# Spasda mark II (open RP)



## karix bloodfist (Mar 3, 2009)

Hello and welcome back to a new season of mayhem!

it is still set in space, and it is still a supermarket and there is now a race track, a pit fighting arena, were you can challenge someone, and beat the snot out of them ( and yes you can use weapons here!)

have fun but remeber to not go too over the top! :grin:


----------



## rubylord9 (Feb 9, 2010)

*count me in...*

Ragnokk Coldblood walked into the 'store' looking for some SOULS TO DRINK! and also some booze..... and possibly some cheese, and some loo roll for the missus 
OOC: HIYA heresy online!!! XD


----------



## karix bloodfist (Mar 3, 2009)

Karix walked pondorously into the store, his hoofs claking on the cold marble. He was angry for the hive fleet leaving him on this forbidden planet of worldly convience. As he looked round he saw and spindly elf gazing at a shopping list, looking for some stinky cheese. He plodded over to him, picked him up and whispered into his face " where semi organic life form wearing spandex, do you keep you're biomass?"


----------



## rubylord9 (Feb 9, 2010)

"Well, 'niddy, can I call you niddy? I honestly dont know, I came in here for some cheese and SOULS!!!1!!!!!!11!!!!!one!!!!!!1!!! and I havent seen any of the staff, poor service eh!" replied Ragnokk, thinking how disgusting this creatures breath was. Untangling himself from "niddys" claws he fell gracefuly to the floor adjusting his spiked gauntlets as he did so, drawing his stolen gauss cannon he added "Im gonna see if i can find someone..." As an added thought he absently tossed a pack of tictacs towards the hivetyrant and said "sort your dentistry out!!!"


----------



## karix bloodfist (Mar 3, 2009)

"Jeez my breath doesn't smell that bad does it??" he asked the skinny figure infront of him. picking up a can of squig meat he went over to the eldar and bopped him over the head with it. "haha, toughest stuff in the galaxy!" he said joyously and went to look for a box of rippers to suprise him with.


----------



## rubylord9 (Feb 9, 2010)

Massaging the lump on his head the nid had given him he continued to prowl in a way that he thought was menacing and cool but to everyone else just looked like he had realy bad bunions he proceeded down the first aisle of the store, noticing his favourite flavour of SOUL he gobbled some down and licked his lips inadvertently smudging his lipstick in the process "Dang now my whole goth-eldar look is screwed" he said to no one in particular, as he got some purple lipstick from a nearby shelf and applied it to his pale face. Pulling some paper from within his cape he began sketching a map of the store noting the strange layout then cursing his own stupidity, it wasnt strange he was in the section labeled "FOR DARK ELDAR PEEPS"!!!! wow what an idiot...


----------



## The Deadman (Apr 4, 2008)

Deadman then walks in after a very long 2 year holiday in nowhere important looks for something that will cause a lot of damage and mayhem and finds Ragnokk looking up at a sign looking like an idiot. He decides that Ragnokk would be a very powerful friend that he could betray later and quite possibly hurt a lot and decides to buy him 10 more cans of souls.


----------



## chrisman 007 (Jan 3, 2008)

Guardsman Chrisman, knock kneed and fresh out of boot camp, entered the supermarket. His sergeant had given him a list of groceries to collect, items which were of "crucial importance to the Imperium's war machine." It was all rather weird. He hadn't heard of half the stuff on the list, so they had to be for some secret project thing.

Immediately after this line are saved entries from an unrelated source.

theorem test_stx_v42_4 : answers (step (applyAll (start 0 0o10 0o002103000101) [setX 3 0o777776])) (fun t => (seqAt t 0).pc == 0o11 &&
    t.mem.read 0o101 == 0o777777777776) = true := by
  decide +kernel

theorem test_stx_v42_5 : answers (step (applyAll (start 0 0o10 0o002100000101) [setM 0o101 0o000000000007]))
    (fun t => (seqAt t 0).pc == 0o11 && t.mem.read 0o101 == 0o000000000000) = true := by
  decide +kernel

theorem test_lix_v42_6 : answers (step (applyAll (start 0 0o10 0o002202377777) [])) (fun t => readX t 2 == 0o377777 &&
    (seqAt t 0).pc == 0o11) = true := by
  decide +kernel

theorem test_adx_v42_7 : answers (step (applyAll (start 0 0o10 0o002302000001) [setX 2 0o377777])) (fun t => readX t 2 == 0o400000 &&
    (seqAt t 0).pc == 0o11) = true := by
  decide +kernel

theorem test_adx_v42_8 : answers (step (applyAll (start 0 0o10 0o002302377777) [setX 2 0o000000])) (fun t => readX t 2 == 0o777777 &&
    (seqAt t 0).pc == 0o11) = true := by
  decide +kernel

theorem test_txa_v42_11 : answers (step (applyAll (start 0 0o10 0o002403000000) [setX 3 0o777776])) (fun t => t.a == 0o777777777776 &&
    (seqAt t 0).pc == 0o11) = true := by
  decide +kernel

theorem test_tax_v42_13 : answers (step (applyAll (start 0 0o10 0o002503000000) [fun s => { s with a := 0o123456654321 }]))
    (fun t => readX t 3 == 0o654321 && (seqAt t 0).pc == 0o11) = true := by
  decide +kernel

theorem test_djp_v42_15 : answers (step (applyAll (start 0 0o10 0o002601000050) [setX 1 0o000001])) (fun t => readX t 1 == 0o000000 &&
    (seqAt t 0).pc == 0o50) = true := by
  decide +kernel

theorem test_djp_v42_18 : answers (step (applyAll (start 0 0o10 0o002601001000) [fun s => { s with params := { Params.default with memSize := 512 } }, setX 1 0o000002])) (fun t => t.mode == .halted ⟨.addressFault, 0, 0o10, 0o002601001000, 0o000000001000⟩) = true := by
  decide +kernel

theorem test_jmp_v43_3 : answers (step (applyAll (start 0 0o10 0o003002000100) [setX 2 0o777730]))
    (fun t => (seqAt t 0).pc == 0o30) = true := by
  decide +kernel

theorem test_jmp_v43_4 : answers (step (applyAll (start 0 0o10 0o003000400100) [setM 0o100 0o777777000700]))
    (fun t => (seqAt t 0).pc == 0o700) = true := by
  decide +kernel

theorem test_jaz_v43_7 : answers (step (applyAll (start 0 0o10 0o003100000500) [fun s => { s with a := 0o000000000000 }]))
    (fun t => (seqAt t 0).pc == 0o500) = true := by
  decide +kernel

theorem test_jaz_v43_19 : answers (step (applyAll (start 0 0o10 0o003100401000) [fun s => { s with a := 0o000000000001, params := { Params.default with memSize := 512 } }])) (fun t => t.mode == .halted ⟨.addressFault, 0, 0o10, 0o003100401000, 0o000000001000⟩) = true := by
  decide +kernel

theorem test_jnz_v43_9 : answers (step (applyAll (start 0 0o10 0o003200000500) [fun s => { s with a := 0o400000000000 }]))
    (fun t => (seqAt t 0).pc == 0o500) = true := by
  decide +kernel

theorem test_jnz_v43_10 : answers (step (applyAll (start 0 0o10 0o003200001000) [fun s => { s with a := 0o000000000000, params := { Params.default with memSize := 512 } }])) (fun t => (seqAt t 0).pc == 0o11) = true := by
  decide +kernel

theorem test_jan_v43_11 : answers (step (applyAll (start 0 0o10 0o003300000500) [fun s => { s with a := 0o400000000000 }]))
    (fun t => (seqAt t 0).pc == 0o500) = true := by
  decide +kernel

theorem test_jan_v43_12 : answers (step (applyAll (start 0 0o10 0o003300000500) [fun s => { s with a := 0o000000000000 }]))
    (fun t => (seqAt t 0).pc == 0o11) = true := by
  decide +kernel

theorem test_jap_v43_13 : answers (step (applyAll (start 0 0o10 0o003400000500) [fun s => { s with a := 0o000000000001 }]))
    (fun t => (seqAt t 0).pc == 0o500) = true := by
  decide +kernel

theorem test_jap_v43_14 : answers (step (applyAll (start 0 0o10 0o003400000500) [fun s => { s with a := 0o000000000000 }]))
    (fun t => (seqAt t 0).pc == 0o11) = true := by
  decide +kernel

theorem test_jov_v43_15 : answers (step (applyAll (start 0 0o10 0o003500000500) [setQ 0 (fun q => { q with ov := true })]))
    (fun t => (seqAt t 0).pc == 0o500 && (seqAt t 0).ov == false) = true := by
  decide +kernel

theorem test_jov_v43_16 : answers (step (applyAll (start 0 0o10 0o003500000500) [])) (fun t => (seqAt t 0).pc == 0o11) = true := by
  decide +kernel

theorem test_jcy_v43_17 : answers (step (applyAll (start 0 0o10 0o003600000500) [setQ 0 (fun q => { q with cy := true })]))
    (fun t => (seqAt t 0).pc == 0o500) = true := by
  decide +kernel

theorem test_jcy_v43_18 : answers (step (applyAll (start 0 0o10 0o003600000500) [])) (fun t => (seqAt t 0).pc == 0o11) = true := by
  decide +kernel

theorem test_jsx_v43_20 : answers (step (applyAll (start 0 0o10 0o003701000500) [])) (fun t => readX t 1 == 0o000011 &&
    (seqAt t 0).pc == 0o500) = true := by
  decide +kernel

theorem test_jsx_v43_22 : answers (step (applyAll (start 0 0o10 0o003701001000) [fun s => { s with params := { Params.default with memSize := 512 } }])) (fun t => t.mode == .halted ⟨.addressFault, 0, 0o10, 0o003701001000, 0o000000001000⟩) = true := by
  decide +kernel

theorem test_add_v44_4 : answers (step (applyAll (start 0 0o10 0o004000000100) [fun s => { s with a := 0o400000000000 },
    setM 0o100 0o400000000000])) (fun t => t.a == 0o000000000000 && (seqAt t 0).pc == 0o11 && (seqAt t 0).ov == true &&
    (seqAt t 0).cy == true) = true := by
  decide +kernel

theorem test_add_v44_5 : answers (step (applyAll (start 0 0o10 0o004000000100) [fun s => { s with a := 0o000000000001 },
    setQ 0 (fun q => { q with ov := true }), setM 0o100 0o000000000001])) (fun t => t.a == 0o000000000002 &&
    (seqAt t 0).pc == 0o11) = true := by
  decide +kernel

theorem test_sub_v44_7 : answers (step (applyAll (start 0 0o10 0o004100000100) [fun s => { s with a := 0o000000000003 },
    setM 0o100 0o000000000005])) (fun t => t.a == 0o777777777776 && (seqAt t 0).pc == 0o11) = true := by
  decide +kernel

theorem test_sub_v44_8 : answers (step (applyAll (start 0 0o10 0o004100000100) [fun s => { s with a := 0o400000000000 },
    setM 0o100 0o000000000001])) (fun t => t.a == 0o377777777777 && (seqAt t 0).pc == 0o11 && (seqAt t 0).ov == true &&
    (seqAt t 0).cy == true) = true := by
  decide +kernel

theorem test_adc_v44_10 : answers (step (applyAll (start 0 0o10 0o004200000100) [fun s => { s with a := 0o000000000002 },
    setQ 0 (fun q => { q with cy := true }), setM 0o100 0o000000000003])) (fun t => t.a == 0o000000000006 && (seqAt t 0).pc == 0o11 &&
    (seqAt t 0).cy == false) = true := by
  decide +kernel

theorem test_adc_v44_11 : answers (step (applyAll (start 0 0o10 0o004200000100) [fun s => { s with a := 0o777777777777 },
    setQ 0 (fun q => { q with cy := true }), setM 0o100 0o000000000000])) (fun t => t.a == 0o000000000000 &&
    (seqAt t 0).pc == 0o11) = true := by
  decide +kernel

theorem test_sbc_v44_12 : answers (step (applyAll (start 0 0o10 0o004300000100) [fun s => { s with a := 0o000000000005 },
    setM 0o100 0o000000000003])) (fun t => t.a == 0o000000000001 && (seqAt t 0).pc == 0o11 && (seqAt t 0).cy == true) = true := by
  decide +kernel

theorem test_sbc_v44_13 : answers (step (applyAll (start 0 0o10 0o004300000100) [fun s => { s with a := 0o000000000005 },
    setQ 0 (fun q => { q with cy := true }), setM 0o100 0o000000000003])) (fun t => t.a == 0o000000000002 &&
    (seqAt t 0).pc == 0o11) = true := by
  decide +kernel

theorem test_adv_v44_15 : answers (step (applyAll (start 0 0o10 0o004400000100) [fun s => { s with a := 0o377777777777 },
    setM 0o100 0o000000000001])) (fun t => t.mode == .halted ⟨.arithmeticFault, 0, 0o10, 0o004400000100, 0o000000000100⟩) = true := by
  decide +kernel

theorem test_adv_v44_16 : answers (step (applyAll (start 0 0o10 0o004400000100) [fun s => { s with a := 0o377777777777, params := { Params.default with handlerArith := some 1 } }, setQ 1 (fun q => { q with pc := 0o600 }), setM 0o100 0o000000000001])) (fun t => (seqAt t 0).en == false && (seqAt t 1).en == true && t.asr.valid == true && t.asr.kind == 0o3 && t.asr.pc == 0o10 && t.asr.word == 0o004400000100 && t.asr.info == 0o000000000100) = true := by
  decide +kernel

theorem test_sbv_v44_17 : answers (step (applyAll (start 0 0o10 0o004500000100) [fun s => { s with a := 0o400000000000 },
    setM 0o100 0o000000000001])) (fun t => t.mode == .halted ⟨.arithmeticFault, 0, 0o10, 0o004500000100, 0o000000000100⟩) = true := by
  decide +kernel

Confused, Chrisman walked up to a bored looking shop attendant. "Err...hi mr..." Chris examined the name tag, "Phil, I've been sent to collect some stuff for the local Guard station. Do you have any tartan paint?"
The attendant scoff, "No, we don't have any tartan paint, nitwit."
"Oh, ok," replied Chris, slightly taken aback, "What about a long weight, do you sell them?"
The attendant sighed, "I'll see if I can get one." 
The attendant left. Several minutes passed, and still the attendant didn't come back. In this time Chris made the connection between "long weight" and "long wait."
"Damn it..."

Chris noticed a bunch of people gazing at the bright signs of the shop. Well, people was an overly precise term. One was a giant bug, one was buying tonnes of souls, and one was evidently a fan of spandex. He suddenly recognized Deadman, someone who he'd often bumped into in barfights. Remembering this, he kicked him in the arse. Deadman had always had the drop on him, and he was allowing that this time.

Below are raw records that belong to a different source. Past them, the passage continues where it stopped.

/-- The step from the reset state with an image that passes the checks. -/
theorem step_initial_of_ok {p : Params} {image : List Word} {b : BootPlan} (hlegal : p.legal = true) (hcheck : bootCheck p image = .ok b) :
    step (State.initial p image) = .next (booted (State.initial p image) b) := by
  rw [step_booting hlegal rfl, bootStep]
  simp only [State.initial, hcheck]

/-- An image that passes the checks of R711 has the plan of R710's layout. -/
theorem bootCheck_ok {p : Params} {image : List Word} {header trailer : Word} {count : Nat} (hheader : image.getD 0 0 = header)
    (hcount : (image.getD 1 0).toNat = count) (htrailer : image.getD (2 + count) 0 = trailer) (hmem : p.memSize ≤ 2 ^ 17)
    (hlen : 3 + count ≤ image.length) (hblock : header.toNat + count ≤ p.memSize) (hentry : trailer.toNat < p.memSize)
    (hbase : header.toNat < 2 ^ 17) : bootCheck p image = .ok
      { base := header.toNat, data := (image.drop 2).take count, entry := trailer.toNat, tail := image.drop (3 + count) } := by
  rw [bootCheck_eq p image hheader hcount htrailer, if_neg (by omega), if_neg (by omega), if_neg (by omega), if_neg (by omega),
    if_neg (by omega), if_neg (by omega)]

/-- Word i of the data block is word 2 + i of the image (R710). -/
theorem getD_block {image : List Word} {count i : Nat} (h : i < count) : ((image.drop 2).take count).getD i 0 = image.getD (2 + i) 0 := by
  simp only [List.getD_eq_getElem?_getD, List.getElem?_take_of_lt h, List.getElem?_drop]

/-- However a cycle ends, it keeps the image and T_in. -/
theorem finish_image_tapeIn (s : State) (cur : SeqId) (act : Action) :
    (finish s cur act).image = s.image ∧ (finish s cur act).tapeIn = s.tapeIn := by
  rcases finish_halts_or_writes s cur act with ⟨r, heq⟩ | heq <;> rw [heq]
  · exact ⟨rfl, rfl⟩
  · exact ⟨applyWrites_image s _, applyWrites_tapeIn s _⟩

/-- A cycle does not lead to Booting. -/
theorem finish_mode_ne_booting {s : State} (cur : SeqId) (act : Action) (hrun : s.mode = .running) :
    (finish s cur act).mode ≠ .booting := by
  rcases finish_halts_or_writes s cur act with ⟨r, heq⟩ | heq <;> rw [heq]
  · exact nofun
  · rw [applyWrites_mode, hrun]
    exact nofun

/-- No step leads to Booting or changes the image, and from Running none changes T_in. -/
theorem step_keeps_image {s t : State} (hstep : step s = .next t) :
    t.mode ≠ .booting ∧ t.image = s.image ∧ (s.mode = .running → t.tapeIn = s.tapeIn) := by
  obtain ⟨-, ⟨hboot, rfl⟩ | ⟨-, -, rfl⟩ | ⟨hrun, cur, -, rfl⟩⟩ := step_cycle_cases hstep
  · rw [hboot]
    rcases bootStep_cases s with ⟨b, -, heq⟩ | ⟨r, -, heq⟩ <;> rw [heq] <;> exact ⟨nofun, rfl, nofun⟩
  · exact ⟨nofun, rfl, fun _ => rfl⟩
  · obtain ⟨himage, htape⟩ := finish_image_tapeIn (tick s) cur (cycleAction s cur)
    exact ⟨finish_mode_ne_booting cur _ hrun, himage, fun _ => htape⟩

/-- Settles O25: `step_keeps_image`, and the booted state of the plan, whose data block is the image's words from 2 on. -/
theorem bootLoadsTheImage : Obligations.BootLoadsTheImage := by
  refine ⟨fun s t => step_keeps_image, fun p image hlegal => ?_⟩
  intro base count entry hlen hblock hentry hbase
  obtain ⟨⟨-, hmem⟩, -⟩ := (legal_iff p).mp hlegal
  refine ⟨_, step_initial_of_ok hlegal (bootCheck_ok rfl rfl rfl hmem hlen hblock hentry hbase), bootedAt_of_plan hlegal fun addr => ?_⟩
  have hdata : ((image.drop 2).take count).length = count := by
    rw [List.length_take, List.length_drop]
    omega
  dsimp only
  rw [hdata]
  split
  case isTrue h => exact getD_block (by omega)
  case isFalse => rfl

/-! ### Assembled images (R716) -/

/-- The image of an assembled program is the layout of R710 around its words. -/
theorem assemble_eq_some {base entry : AddrField} {src : List SourceWord} {tail ws image : List Word} (hws : assembleWords src = some ws)
    (h : assemble base entry src tail = some image) : image = tapeImage base ws entry tail := by
  rw [assemble, hws] at h
  exact (Option.some.inj h).symm

/-- The trailer follows the data. -/
theorem tapeImage_trailer (base entry : AddrField) (data tail : List Word) :
    (tapeImage base data entry tail).getD (2 + data.length) 0 = entry.setWidth 36 := by
  simp [tapeImage, Nat.add_comm 2]

/-- The count word is exact, since the data fits memory. -/
theorem tapeImage_count {base entry : AddrField} {data tail : List Word} (h : data.length ≤ 2 ^ 17) :
    ((tapeImage base data entry tail).getD 1 0).toNat = data.length := by
  change (BitVec.ofNat 36 data.length).toNat = data.length
  rw [BitVec.toNat_ofNat]
  omega

theorem setWidth36_toNat (y : AddrField) : (y.setWidth 36).toNat = y.toNat := BitVec.toNat_setWidth_of_le (by decide)

/-- Boot takes from an assembled image what the assembler put there. -/
theorem bootCheck_tapeImage {p : Params} {base entry : AddrField} {data tail : List Word} (hmem : p.memSize ≤ 2 ^ 17)
    (hblock : base.toNat + data.length ≤ p.memSize) (hentry : entry.toNat < p.memSize) :
    bootCheck p (tapeImage base data entry tail) = .ok { base := base.toNat, data := data, entry := entry.toNat, tail := tail } := by
  have hlen : 3 + data.length ≤ (tapeImage base data entry tail).length := by
    simp only [tapeImage, List.length_append, List.length_cons, List.length_nil]
    omega
  have hdata : ((tapeImage base data entry tail).drop 2).take data.length = data := by
    simp [tapeImage]
  have htail : (tapeImage base data entry tail).drop (3 + data.length) = tail := by
    simp [tapeImage, Nat.add_comm 3]
  have hcheck := bootCheck_ok (header := base.setWidth 36) rfl (tapeImage_count (by omega)) (tapeImage_trailer base entry data tail) hmem hlen
  simp only [setWidth36_toNat, hdata, htail] at hcheck
  exact hcheck hblock hentry base.isLt

/-- Settles O26: the plan that boot reads from the image is the one it was assembled from. -/
theorem assembledImageBoots : Obligations.AssembledImageBoots := by
  intro p base entry src tail ws image hlegal hws himage hblock hentry
  obtain rfl := assemble_eq_some hws himage
  obtain ⟨⟨-, hmem⟩, -⟩ := (legal_iff p).mp hlegal
  exact ⟨_, step_initial_of_ok hlegal (bootCheck_tapeImage hmem hblock hentry), bootedAt_of_plan hlegal fun _ => rfl⟩

end Sys2Proof.Proofs
end

section
/-! PROOFS. The opcode table (30_encoding.md R143 to R147): its rows are the legal words, each matched by one row. -/

namespace Sys2Proof.Proofs
open Sys2Proof.Machine Sys2Proof.Laws Sys2Proof.Claims

/-! ### What a word that encodes a row has -/

theorem encodes_iff (r : OpcodeRow) (w : Word) :
    r.encodes w = true ↔ w &&& r.mask = r.pattern ∧ ∀ k, r.maxC = some k → (fieldC w).toNat ≤ k := by
  unfold OpcodeRow.encodes
  cases r.maxC <;> simp

/-- Under a mask that covers bits `v`, a word that encodes the row agrees with its match there. -/
theorem and_eq_of_encodes {r : OpcodeRow} {w v : Word} (h : r.encodes w = true) (hv : r.mask &&& v = v) : w &&& v = r.pattern &&& v := by
  obtain ⟨hmatch, -⟩ := (encodes_iff r w).mp h
  rw [← hmatch, BitVec.and_assoc, hv]

theorem fieldOp_and (v w : Word) : fieldOp (v &&& w) = fieldOp v &&& fieldOp w := BitVec.extractLsb'_and
theorem fieldC_and (v w : Word) : fieldC (v &&& w) = fieldC v &&& fieldC w := BitVec.extractLsb'_and

/-- The bits of the field OP. -/
def opMask : Word := pack 0 63 0 false 0

/-- The bits of the field C. -/
def cMask : Word := pack 63 0 0 false 0

theorem and_full6 (v : BitVec 6) : v &&& 63 = v := BitVec.and_allOnes
theorem and_full17 (v : AddrField) : v &&& 131071 = v := BitVec.and_allOnes

theorem fieldOp_and_opMask (w : Word) : fieldOp (w &&& opMask) = fieldOp w := by
  rw [fieldOp_and, opMask, fieldOp_pack, and_full6]

theorem fieldC_and_cMask (w : Word) : fieldC (w &&& cMask) = fieldC w := by
  rw [fieldC_and, cMask, fieldC_pack, and_full6]

/-- The bits of the fields that a class marks must-be-zero (R143). -/
def mbzMask : OperandClass → Word
  | .m | .t | .xm => pack 63 0 0 false 0
  | .i | .xi => pack 63 0 0 true 0
  | .xr => pack 63 0 0 true 131071
  | .s | .r | .qr | .p => pack 0 0 63 true 131071
  | .qi => pack 0 0 0 true 0
  | .qt => pack 0 0 0 false 0

/-- Packed fields are the zero word if and only if each is zero. -/
theorem pack_eq_zero_iff {c : Config6} {op : Opcode} {j : IndexId} {d : Bool} {y : AddrField} :
    pack c op j d y = 0 ↔ c = 0 ∧ op = 0 ∧ j = 0 ∧ d = false ∧ y = 0 := by
  have hzero : (0 : Word) = pack 0 0 0 false 0 := rfl
  constructor
  · intro h
    exact pack_inj (h.trans hzero)
  · rintro ⟨rfl, rfl, rfl, rfl, rfl⟩
    exact hzero.symm

/-- The must-be-zero check of a class, on the bits of the word. -/
theorem mbzZero_iff (cls : OperandClass) (w : Word) :
    mbzZero cls (fieldC w) (fieldJ w) (fieldD w) (fieldY w) = true ↔ w &&& mbzMask cls = 0 := by
  conv_rhs => rw [← pack_fields w]
  cases cls
  all_goals
    simp only [mbzZero, mbzMask, pack_and, pack_eq_zero_iff, and_full6, and_full17, and_none6, and_none17, Bool.and_true, Bool.and_false,
      Bool.and_eq_true, beq_iff_eq, true_and, and_true, and_assoc]

/-! ### The rows are legal -/

/-- A row whose words are legal: OP is fixed, to an opcode that has a class; the fields that the class marks must-be-zero are fixed to zero; and
C is fixed to a sub-operation for OPR, bounded by 2 for RAS (R143 to R147). -/
def LegalRow (r : OpcodeRow) : Prop :=
  r.mask &&& opMask = opMask ∧
  (∃ cls ∈ opcodeClass (fieldOp r.pattern), r.mask &&& mbzMask cls = mbzMask cls ∧ r.pattern &&& mbzMask cls = 0) ∧
  (fieldOp r.pattern = 0o01 → r.mask &&& cMask = cMask ∧ (fieldC r.pattern).toNat < 0o17) ∧
  (fieldOp r.pattern = 0o65 → r.maxC = some 2)

/-- Every row of the table is legal, by evaluating the 64 rows. -/
theorem legalRow_of_mem : ∀ r ∈ opcodeTable, LegalRow r := by
  unfold LegalRow
  decide +kernel

/-- A word that encodes a legal row is in none of R148's cases. -/
theorem not_illegalCase_of_encodes {r : OpcodeRow} {w : Word} (hr : LegalRow r) (h : r.encodes w = true) : ¬ IllegalCase w := by
  obtain ⟨hop, ⟨cls, hcls, hmask, hzero⟩, hoperate, hselector⟩ := hr
  have heq : fieldOp w = fieldOp r.pattern := by
    rw [← fieldOp_and_opMask, and_eq_of_encodes h hop, fieldOp_and_opMask]
  have hclsw : opcodeClass (fieldOp w) = some cls := by rw [heq]; exact hcls
  rintro (hreserved | (⟨hop1, hc⟩ | ⟨hop65, hc⟩) | ⟨cls', hcls', hz⟩)
  · rw [(opcodeClass_eq_none_iff _).mpr hreserved] at hclsw
    cases hclsw
  · obtain ⟨hcmask, hlt⟩ := hoperate (heq ▸ hop1)
    rw [← fieldC_and_cMask, and_eq_of_encodes h hcmask, fieldC_and_cMask] at hc
    omega
  · obtain ⟨-, hbound⟩ := (encodes_iff r w).mp h
    have := hbound 2 (hselector (heq ▸ hop65))
    omega
  · rw [hclsw] at hcls'
    cases hcls'
    rw [(mbzZero_iff cls w).mpr ((and_eq_of_encodes h hmask).trans hzero)] at hz
    cases hz

/-- A word that encodes a row of the table decodes. -/
theorem decode_of_encodes {r : OpcodeRow} {w : Word} (hr : r ∈ opcodeTable) (h : r.encodes w = true) : ∃ i, decode w = .ok i := by
  obtain ⟨i, hi, -⟩ := decode_of_not_illegalCase (not_illegalCase_of_encodes (legalRow_of_mem r hr) h)
  exact ⟨i, hi⟩

/-! ### One row for each word -/

/-- Two rows disagree on a bit that both fix. -/
def Disagree (r r' : OpcodeRow) : Prop := r.pattern &&& r'.mask ≠ r'.pattern &&& r.mask

theorem disagree_symm : Std.Symm Disagree := ⟨fun _ _ => Ne.symm⟩

/-- Any two rows of the table disagree, by evaluating the pairs. -/
theorem rows_disagree : opcodeTable.Pairwise Disagree := by
  unfold Disagree
  decide +kernel

/-- No word encodes rows that disagree. -/
theorem not_disagree_of_encodes {w : Word} {r r' : OpcodeRow} (h : r.encodes w = true) (h' : r'.encodes w = true) : ¬ Disagree r r' := by
  obtain ⟨hmatch, -⟩ := (encodes_iff r w).mp h
  obtain ⟨hmatch', -⟩ := (encodes_iff r' w).mp h'
  rw [Disagree, ← hmatch, ← hmatch', BitVec.and_assoc, BitVec.and_assoc, BitVec.and_comm r.mask]
  exact not_not_intro rfl

/-- A word encodes at most one row of the table. -/
theorem row_unique {w : Word} {r r' : OpcodeRow} (hr : r ∈ opcodeTable) (hr' : r' ∈ opcodeTable) (h : r.encodes w = true)
    (h' : r'.encodes w = true) : r = r' := by
  have := disagree_symm
  by_contra hne
  exact not_disagree_of_encodes h h' (rows_disagree.forall hr hr' hne)

/-- No two rows have the same mnemonic. -/
theorem mnemonics_nodup : (opcodeTable.map OpcodeRow.mnemonic).Nodup := by
  decide +kernel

"Take that you dishonourable rat!"


----------



## The Deadman (Apr 4, 2008)

Deadman, now in serious pain, turned around to see who had kicked him up the arse and saw his old "buddy" Chris. Deadman didn't have a good memory but had a philosophy that he thought was suited for this situation, "Just shut up and fight", he turned around and picked Ragnokk up with ease, confused by this he had been stupid enough to take too long not concentrating on his "buddy" so when he turned around Chris was gone. 
Deadman then rolled back his eyes into his head and a mysterious sign appeared above Chris saying "IDIOTIC GUARDSMAN" Deadman walked over to where the sign was and threw Ragnokk, forgetting how light he was, and sent them both flying across the room (OOC: God mode?).
Now proud of his work he thought he deserved a treat so he walked out and took a random passer-by straight to Hell with no second thought, or care, of who it was.


----------



## karix bloodfist (Mar 3, 2009)

Turning teh corner, mumbling "me hungy" he saw the spandex light human yell at the other human who was new to his highly advanced senses. he flashed his claws at teh group and snarled in his alien tongue and charged. he knocked teh humans down and stood over the elf his tentacles lashing in the face of his food.


----------



## rubylord9 (Feb 9, 2010)

Shaking himself off ragnokk eyed this pathetic human, slightly confused he had always been taught humans were peices of warpbeast crap and then one had bought him some souls!!! AND NOW THIS OTHER GREEN HUMAN (half orc?) HAD CHALLENGED HIM TO A FIGHT, at least thats what ragnokk thought because he was a drug addict and hadnt understood that he had been thrown across the floor by his "ally", "I CHALLENGE YOU TO A PIT FIGHT, MELEE WEAPONS ONLY!!!" Ragnokk challenged and stomped of to skulk around and do drugs before the pit fight.


----------



## rubylord9 (Feb 9, 2010)

*Fight!!!*

Picking himself up gracefuly (due to his light wheightyness) he began yelling obscenities at the guardsman who at the time he thought was a half ork he finished his string of insults with "I CHALLENGE YOU MY FRIEND TO A PIT FIGHT AT EXACTLY MIDNIGHT, MELEE WEAPONS ONLY!!!!!!!!" and stomped off to take more drugs and skulk until the fight, just in time it seemed as the huge bug like creature called 'niddy' hunkered round the corner looking particurlarly peckish...


----------



## Captain Stillios (Mar 8, 2009)

Stillie turned as Deadman grabbed him, "You should let go boy" he said quietly before hammering a psychic blast into Deadmans chest sending him through several stalls.
He then saw that a pitifull creature was yelling at a Guardsman and walked over to bitch slap him all the way to Texas!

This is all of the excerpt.